Франческо отлично видел, что Боцца пришел с опозданием, но ученик был всегда так аккуратен, что учитель не стал делать ему замечание за проступок, первый за три года учения.

Валерио же со свойственной ему откровенностью, полный теплого участия, с удивлением осмотрел его с головы до ног и не задумываясь спросил:;

— Что случилось с тобой, приятель? У тебя такой вид, будто тебя вчера похоронили. Дай-ка я потрогаю тебя за руку, удостоверюсь, не призрак ли ты!

Боцца притворился, что не слышит его слов и не замечает протянутой к нему дружеской руки.

— Не проигрался ли ты, Бартоломео? Или потерял деньги прошлой ночью? И проигрыш тебя печалит? Полно! Не принимай этого так близко к сердцу! О деньгах нечего думать — ведь ты знаешь, мой кошелек в твоем распоряжении.

Боцца не отвечал.

— Э, да, может быть, не в этом дело? Тебя обманула милая? Или ты ее разлюбил — а это еще хуже! Не беда! Нарисуй красавицу, похожую на нее, и ее нежный взор вечно будет прикован к тебе! А нет ли, случайно, у тебя врагов? Хочешь, я буду твоим секундантом на поединке? Пойдем немедля!

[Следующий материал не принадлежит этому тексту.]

-- ==== Sys2Proof/Machine/Dispatch.lean ====
section
/-! DEFINITION. One command: each constructor's meaning (30_encoding.md R101). -/

namespace Sys2Proof.Machine

def exec (i : Instr) (s : State) : Host.Outcome State Fault Refusal :=
  match i with
  | .fadd fd fs1 fs2 => Sys2Proof.Machine.execFadd fd fs1 fs2 s
  | .fsub fd fs1 fs2 => Sys2Proof.Machine.execFsub fd fs1 fs2 s
  | .fmul fd fs1 fs2 => Sys2Proof.Machine.execFmul fd fs1 fs2 s
  | .finv fd fs => Sys2Proof.Machine.execFinv fd fs s
  | .feq fs1 fs2 => Sys2Proof.Machine.execFeq fs1 fs2 s
  | .fdec fd slot => Sys2Proof.Machine.execFdec fd slot s
  | .fenc fs slot => Sys2Proof.Machine.execFenc fs slot s
  | .mid md => Sys2Proof.Machine.execMid md s
  | .mmul md ms1 ms2 => Sys2Proof.Machine.execMmul md ms1 ms2 s
  | .minv md ms => Sys2Proof.Machine.execMinv md ms s
  | .meq ms1 ms2 => Sys2Proof.Machine.execMeq ms1 ms2 s
  | .mchk ms => Sys2Proof.Machine.execMchk ms s
  | .mdec md => Sys2Proof.Machine.execMdec md s
  | .menc ms => Sys2Proof.Machine.execMenc ms s
  | .drst => Sys2Proof.Machine.execDrst s
  | .dabs byte => Sys2Proof.Machine.execDabs byte s
  | .dabsb n => Sys2Proof.Machine.execDabsb n s
  | .dsum => Sys2Proof.Machine.execDsum s
  | .dget md => Sys2Proof.Machine.execDget md s

end Sys2Proof.Machine
end

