-- ==== Sys2Proof/Machine/Step.lean ====
section
/-! DEFINITION. One step: the next input of the total order takes effect (20_memory.md R70); with
no input left, the core has the turn (70_reset_and_hazards.md R305). -/

namespace Sys2Proof.Machine

def step (s : State) : Host.Outcome State Fault Refusal :=
  match s.inputs with
  | [] => coreStep s
  | x :: rest => takeInput x (s.withInputs rest)

/-- `s` with the word as its accepted, pending command and the core's turn next, so that the very
next step executes it: a command is the word written to CMD (10_state.md R40, R41; log 9). -/
def State.withFetchWord (s : State) (nbits w : Nat) : State :=
  s.placed (BitVec.ofNat 32 (w % 2 ^ nbits))

end Sys2Proof.Machine
end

— Ну и вопросы, мессер Валерио! — отвечал Боцца тихо, но резко. — Или вы дошли до того, что из-за часа опоздания подвергаете допросу своих подмастерьев и требуете отчета в их поведении?

— Эге! — воскликнул удивленный Валерио. — Да ты не в духе, дружище! Надеюсь, скоро твоя вспышка пройдет и ты лучше разберешься в моих намерениях.

И он, насвистывая, тотчас же снова принялся за работу, а Боцца начал свою — медленно, с нарочитой небрежностью и неловкостью; но Валерио сделал вид, что ничего не замечает.

Прошло часа два, и Боцца, убедившись, что вывести из терпения Валерио не удалось, стал вдруг работать с поспешностью, — он набирал мозаику, смешивая цвета самым несуразным и странным образом.

Валерио, искоса посматривая на него, несколько мгновений следил за ним. Его удивляло упрямство Боцца. Но ничего подобного еще не случалось, и он сдержался — решил, что переделает работу подмастерья, подумав: «В конце концов, это всего лишь один потерянный день и для него и для меня». Но хотя добрый юноша и принял такое великодушное решение, хотя и делал над собой усилия, чтобы не смотреть на безобразную мозаику, которую наспех набирал Боцца, однако в резком, прерывистом скрежете лопатки подмастерья было что-то до того лихорадочное и раздражающее, что молодой художник решил пойти прогуляться. Он боялся, что Боцца в конце концов добьется своего и вспыхнет ссора.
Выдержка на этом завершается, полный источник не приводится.